-- Opening Marker --

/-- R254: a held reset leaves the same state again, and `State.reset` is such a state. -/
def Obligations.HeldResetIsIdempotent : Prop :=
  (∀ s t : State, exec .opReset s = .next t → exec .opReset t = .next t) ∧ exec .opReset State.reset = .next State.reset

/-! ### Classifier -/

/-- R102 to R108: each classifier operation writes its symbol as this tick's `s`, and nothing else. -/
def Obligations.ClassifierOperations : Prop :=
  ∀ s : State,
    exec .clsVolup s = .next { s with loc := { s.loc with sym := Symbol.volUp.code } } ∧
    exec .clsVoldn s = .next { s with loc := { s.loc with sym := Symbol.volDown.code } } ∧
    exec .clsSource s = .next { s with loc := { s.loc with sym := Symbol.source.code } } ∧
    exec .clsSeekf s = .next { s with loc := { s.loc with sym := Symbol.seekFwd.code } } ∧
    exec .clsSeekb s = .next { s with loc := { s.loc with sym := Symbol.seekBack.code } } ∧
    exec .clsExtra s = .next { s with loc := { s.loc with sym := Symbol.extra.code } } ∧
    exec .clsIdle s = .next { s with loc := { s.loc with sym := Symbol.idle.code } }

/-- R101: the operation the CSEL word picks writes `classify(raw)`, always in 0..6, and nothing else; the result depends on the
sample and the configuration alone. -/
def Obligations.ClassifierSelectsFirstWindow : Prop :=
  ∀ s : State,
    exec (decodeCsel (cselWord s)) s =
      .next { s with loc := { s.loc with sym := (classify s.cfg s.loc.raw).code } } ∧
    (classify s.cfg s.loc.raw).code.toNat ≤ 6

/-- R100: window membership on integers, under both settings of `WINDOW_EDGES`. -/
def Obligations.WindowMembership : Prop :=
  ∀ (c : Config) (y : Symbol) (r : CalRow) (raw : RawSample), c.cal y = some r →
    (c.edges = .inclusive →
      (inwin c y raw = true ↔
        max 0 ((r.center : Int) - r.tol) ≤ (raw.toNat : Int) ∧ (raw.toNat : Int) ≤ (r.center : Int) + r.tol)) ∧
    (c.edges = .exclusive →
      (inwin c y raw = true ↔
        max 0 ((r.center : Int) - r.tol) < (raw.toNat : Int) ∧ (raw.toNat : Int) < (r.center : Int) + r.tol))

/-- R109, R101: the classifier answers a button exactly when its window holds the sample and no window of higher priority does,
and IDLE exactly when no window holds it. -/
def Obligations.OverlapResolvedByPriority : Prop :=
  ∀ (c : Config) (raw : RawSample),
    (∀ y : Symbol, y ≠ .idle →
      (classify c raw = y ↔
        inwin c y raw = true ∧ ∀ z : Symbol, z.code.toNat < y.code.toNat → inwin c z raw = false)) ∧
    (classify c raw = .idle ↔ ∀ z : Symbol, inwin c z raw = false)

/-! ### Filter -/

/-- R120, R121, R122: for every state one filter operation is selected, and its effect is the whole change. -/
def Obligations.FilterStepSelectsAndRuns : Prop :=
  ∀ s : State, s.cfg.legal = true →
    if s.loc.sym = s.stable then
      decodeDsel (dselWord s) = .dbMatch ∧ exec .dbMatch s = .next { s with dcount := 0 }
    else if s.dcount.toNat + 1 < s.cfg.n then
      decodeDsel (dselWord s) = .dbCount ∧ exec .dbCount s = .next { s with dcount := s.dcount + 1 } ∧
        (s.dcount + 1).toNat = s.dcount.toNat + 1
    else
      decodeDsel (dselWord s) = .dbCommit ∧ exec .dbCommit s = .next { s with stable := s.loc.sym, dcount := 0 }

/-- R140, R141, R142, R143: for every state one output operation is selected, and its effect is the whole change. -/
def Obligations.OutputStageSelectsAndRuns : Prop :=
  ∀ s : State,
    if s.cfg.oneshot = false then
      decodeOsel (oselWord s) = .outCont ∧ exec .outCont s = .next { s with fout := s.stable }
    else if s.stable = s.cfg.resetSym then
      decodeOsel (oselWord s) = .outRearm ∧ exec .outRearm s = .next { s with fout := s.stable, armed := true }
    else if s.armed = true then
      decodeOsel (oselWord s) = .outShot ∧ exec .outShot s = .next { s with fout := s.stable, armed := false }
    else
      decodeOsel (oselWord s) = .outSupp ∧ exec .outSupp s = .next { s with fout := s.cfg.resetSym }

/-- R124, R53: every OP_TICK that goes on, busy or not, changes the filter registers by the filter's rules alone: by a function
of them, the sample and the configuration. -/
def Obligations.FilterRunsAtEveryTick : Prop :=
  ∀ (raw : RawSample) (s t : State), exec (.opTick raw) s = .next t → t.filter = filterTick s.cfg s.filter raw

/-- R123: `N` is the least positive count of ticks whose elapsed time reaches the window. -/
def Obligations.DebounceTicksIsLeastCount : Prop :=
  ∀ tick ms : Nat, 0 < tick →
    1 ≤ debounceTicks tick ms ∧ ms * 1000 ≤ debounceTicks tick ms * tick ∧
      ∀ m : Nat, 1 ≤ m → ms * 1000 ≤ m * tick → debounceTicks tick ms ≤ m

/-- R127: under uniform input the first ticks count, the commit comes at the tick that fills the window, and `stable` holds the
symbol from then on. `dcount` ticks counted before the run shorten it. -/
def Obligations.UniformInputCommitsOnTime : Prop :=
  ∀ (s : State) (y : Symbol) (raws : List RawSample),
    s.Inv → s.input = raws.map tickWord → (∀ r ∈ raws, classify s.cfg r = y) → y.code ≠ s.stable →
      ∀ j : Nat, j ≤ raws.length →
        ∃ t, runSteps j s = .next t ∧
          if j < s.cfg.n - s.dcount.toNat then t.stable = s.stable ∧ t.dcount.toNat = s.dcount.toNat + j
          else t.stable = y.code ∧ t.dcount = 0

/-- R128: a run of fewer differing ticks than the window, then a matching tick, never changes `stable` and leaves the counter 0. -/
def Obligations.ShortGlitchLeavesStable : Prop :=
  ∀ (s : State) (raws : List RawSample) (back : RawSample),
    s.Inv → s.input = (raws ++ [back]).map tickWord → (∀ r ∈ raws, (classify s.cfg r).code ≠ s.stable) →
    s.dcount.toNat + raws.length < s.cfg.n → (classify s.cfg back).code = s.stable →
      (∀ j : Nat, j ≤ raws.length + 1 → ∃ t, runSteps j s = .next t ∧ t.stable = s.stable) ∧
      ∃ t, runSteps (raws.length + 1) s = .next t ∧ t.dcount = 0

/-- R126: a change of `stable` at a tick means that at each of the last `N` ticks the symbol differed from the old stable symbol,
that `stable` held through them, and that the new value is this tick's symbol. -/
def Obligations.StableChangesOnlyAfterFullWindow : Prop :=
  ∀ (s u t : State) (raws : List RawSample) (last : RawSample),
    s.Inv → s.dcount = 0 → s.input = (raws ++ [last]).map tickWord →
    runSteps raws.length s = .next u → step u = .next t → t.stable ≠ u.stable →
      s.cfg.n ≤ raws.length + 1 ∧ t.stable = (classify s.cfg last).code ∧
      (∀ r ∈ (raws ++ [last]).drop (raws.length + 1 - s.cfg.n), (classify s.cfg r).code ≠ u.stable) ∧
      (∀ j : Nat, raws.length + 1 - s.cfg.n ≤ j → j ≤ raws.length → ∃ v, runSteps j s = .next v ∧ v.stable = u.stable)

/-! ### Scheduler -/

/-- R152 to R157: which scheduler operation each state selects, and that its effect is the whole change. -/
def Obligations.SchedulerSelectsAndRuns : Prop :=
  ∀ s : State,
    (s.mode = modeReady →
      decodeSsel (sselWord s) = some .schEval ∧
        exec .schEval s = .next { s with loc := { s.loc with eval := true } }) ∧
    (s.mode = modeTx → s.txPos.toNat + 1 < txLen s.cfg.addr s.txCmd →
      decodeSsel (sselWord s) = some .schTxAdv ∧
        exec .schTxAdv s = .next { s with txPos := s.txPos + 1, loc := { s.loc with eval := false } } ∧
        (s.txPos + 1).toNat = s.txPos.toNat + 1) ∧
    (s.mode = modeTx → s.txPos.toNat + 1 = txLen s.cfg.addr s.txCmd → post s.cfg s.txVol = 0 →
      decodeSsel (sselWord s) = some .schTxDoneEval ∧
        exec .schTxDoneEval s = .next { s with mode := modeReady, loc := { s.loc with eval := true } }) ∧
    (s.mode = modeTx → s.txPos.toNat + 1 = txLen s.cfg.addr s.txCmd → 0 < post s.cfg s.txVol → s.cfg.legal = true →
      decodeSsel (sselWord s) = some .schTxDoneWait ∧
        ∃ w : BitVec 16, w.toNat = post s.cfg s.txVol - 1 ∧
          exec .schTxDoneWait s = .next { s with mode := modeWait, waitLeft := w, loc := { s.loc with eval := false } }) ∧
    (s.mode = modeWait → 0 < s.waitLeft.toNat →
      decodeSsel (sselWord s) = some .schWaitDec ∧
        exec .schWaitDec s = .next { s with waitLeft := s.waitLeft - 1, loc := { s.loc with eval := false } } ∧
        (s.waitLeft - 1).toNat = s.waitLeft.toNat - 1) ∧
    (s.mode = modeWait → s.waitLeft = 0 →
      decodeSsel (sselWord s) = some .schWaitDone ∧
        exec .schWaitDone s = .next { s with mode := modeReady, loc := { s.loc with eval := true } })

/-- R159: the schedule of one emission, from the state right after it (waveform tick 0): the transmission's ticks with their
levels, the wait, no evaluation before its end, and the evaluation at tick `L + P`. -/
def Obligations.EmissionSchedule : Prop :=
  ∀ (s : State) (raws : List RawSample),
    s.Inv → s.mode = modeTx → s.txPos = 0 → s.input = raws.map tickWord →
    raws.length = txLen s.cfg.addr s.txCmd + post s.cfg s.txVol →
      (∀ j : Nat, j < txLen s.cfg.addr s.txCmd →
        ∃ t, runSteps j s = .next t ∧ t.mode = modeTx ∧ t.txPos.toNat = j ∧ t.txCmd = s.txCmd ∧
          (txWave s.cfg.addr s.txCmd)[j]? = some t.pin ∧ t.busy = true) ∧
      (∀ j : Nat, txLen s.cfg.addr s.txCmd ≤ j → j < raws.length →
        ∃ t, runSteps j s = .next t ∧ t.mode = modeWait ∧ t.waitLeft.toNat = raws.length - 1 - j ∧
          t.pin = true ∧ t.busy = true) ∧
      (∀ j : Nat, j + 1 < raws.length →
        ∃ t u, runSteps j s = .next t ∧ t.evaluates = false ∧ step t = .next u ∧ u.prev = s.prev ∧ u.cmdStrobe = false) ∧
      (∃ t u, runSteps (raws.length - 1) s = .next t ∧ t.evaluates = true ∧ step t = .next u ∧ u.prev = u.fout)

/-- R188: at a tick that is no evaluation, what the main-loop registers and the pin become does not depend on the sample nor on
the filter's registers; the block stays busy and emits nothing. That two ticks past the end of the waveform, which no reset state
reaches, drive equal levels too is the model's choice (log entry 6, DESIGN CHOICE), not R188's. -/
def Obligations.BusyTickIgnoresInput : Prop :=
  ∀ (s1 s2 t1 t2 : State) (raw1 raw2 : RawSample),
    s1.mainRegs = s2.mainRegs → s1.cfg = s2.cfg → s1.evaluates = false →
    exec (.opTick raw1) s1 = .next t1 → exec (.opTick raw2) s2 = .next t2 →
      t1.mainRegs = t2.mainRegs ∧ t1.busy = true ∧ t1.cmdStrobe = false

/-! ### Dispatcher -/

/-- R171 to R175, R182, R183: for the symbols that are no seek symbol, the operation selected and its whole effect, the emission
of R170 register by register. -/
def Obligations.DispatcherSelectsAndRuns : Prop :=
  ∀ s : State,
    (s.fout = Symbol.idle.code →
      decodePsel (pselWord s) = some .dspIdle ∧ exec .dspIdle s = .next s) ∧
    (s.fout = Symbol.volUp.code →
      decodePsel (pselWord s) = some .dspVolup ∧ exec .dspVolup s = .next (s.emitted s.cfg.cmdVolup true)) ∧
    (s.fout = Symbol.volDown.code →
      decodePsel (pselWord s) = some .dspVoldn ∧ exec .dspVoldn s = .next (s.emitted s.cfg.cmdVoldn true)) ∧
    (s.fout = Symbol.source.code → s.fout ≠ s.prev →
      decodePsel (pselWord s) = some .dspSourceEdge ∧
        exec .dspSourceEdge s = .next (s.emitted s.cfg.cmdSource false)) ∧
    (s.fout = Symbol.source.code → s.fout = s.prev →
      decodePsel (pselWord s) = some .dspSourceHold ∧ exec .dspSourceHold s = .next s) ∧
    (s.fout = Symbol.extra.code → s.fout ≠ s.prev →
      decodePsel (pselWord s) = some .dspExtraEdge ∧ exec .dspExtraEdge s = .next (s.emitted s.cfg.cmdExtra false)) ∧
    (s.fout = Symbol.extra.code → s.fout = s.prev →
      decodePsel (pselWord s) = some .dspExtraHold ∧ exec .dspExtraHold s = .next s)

-- Closing Marker --

__Task objective__. Above are the entries. Output exactly the lines beginning with the line that has "decodeSsel (sselWord s) = some .schWaitDec" and ending with the line that has "### Dispatcher -/".

__Solution__.
      decodeSsel (sselWord s) = some .schWaitDec ∧
        exec .schWaitDec s = .next { s with waitLeft := s.waitLeft - 1, loc := { s.loc with eval := false } } ∧
        (s.waitLeft - 1).toNat = s.waitLeft.toNat - 1) ∧
    (s.mode = modeWait → s.waitLeft = 0 →
      decodeSsel (sselWord s) = some .schWaitDone ∧
        exec .schWaitDone s = .next { s with mode := modeReady, loc := { s.loc with eval := true } })

/-- R159: the schedule of one emission, from the state right after it (waveform tick 0): the transmission's ticks with their
levels, the wait, no evaluation before its end, and the evaluation at tick `L + P`. -/
def Obligations.EmissionSchedule : Prop :=
  ∀ (s : State) (raws : List RawSample),
    s.Inv → s.mode = modeTx → s.txPos = 0 → s.input = raws.map tickWord →
    raws.length = txLen s.cfg.addr s.txCmd + post s.cfg s.txVol →
      (∀ j : Nat, j < txLen s.cfg.addr s.txCmd →
        ∃ t, runSteps j s = .next t ∧ t.mode = modeTx ∧ t.txPos.toNat = j ∧ t.txCmd = s.txCmd ∧
          (txWave s.cfg.addr s.txCmd)[j]? = some t.pin ∧ t.busy = true) ∧
      (∀ j : Nat, txLen s.cfg.addr s.txCmd ≤ j → j < raws.length →
        ∃ t, runSteps j s = .next t ∧ t.mode = modeWait ∧ t.waitLeft.toNat = raws.length - 1 - j ∧
          t.pin = true ∧ t.busy = true) ∧
      (∀ j : Nat, j + 1 < raws.length →
        ∃ t u, runSteps j s = .next t ∧ t.evaluates = false ∧ step t = .next u ∧ u.prev = s.prev ∧ u.cmdStrobe = false) ∧
      (∃ t u, runSteps (raws.length - 1) s = .next t ∧ t.evaluates = true ∧ step t = .next u ∧ u.prev = u.fout)

/-- R188: at a tick that is no evaluation, what the main-loop registers and the pin become does not depend on the sample nor on
the filter's registers; the block stays busy and emits nothing. That two ticks past the end of the waveform, which no reset state
reaches, drive equal levels too is the model's choice (log entry 6, DESIGN CHOICE), not R188's. -/
def Obligations.BusyTickIgnoresInput : Prop :=
  ∀ (s1 s2 t1 t2 : State) (raw1 raw2 : RawSample),
    s1.mainRegs = s2.mainRegs → s1.cfg = s2.cfg → s1.evaluates = false →
    exec (.opTick raw1) s1 = .next t1 → exec (.opTick raw2) s2 = .next t2 →
      t1.mainRegs = t2.mainRegs ∧ t1.busy = true ∧ t1.cmdStrobe = false

/-! ### Dispatcher -/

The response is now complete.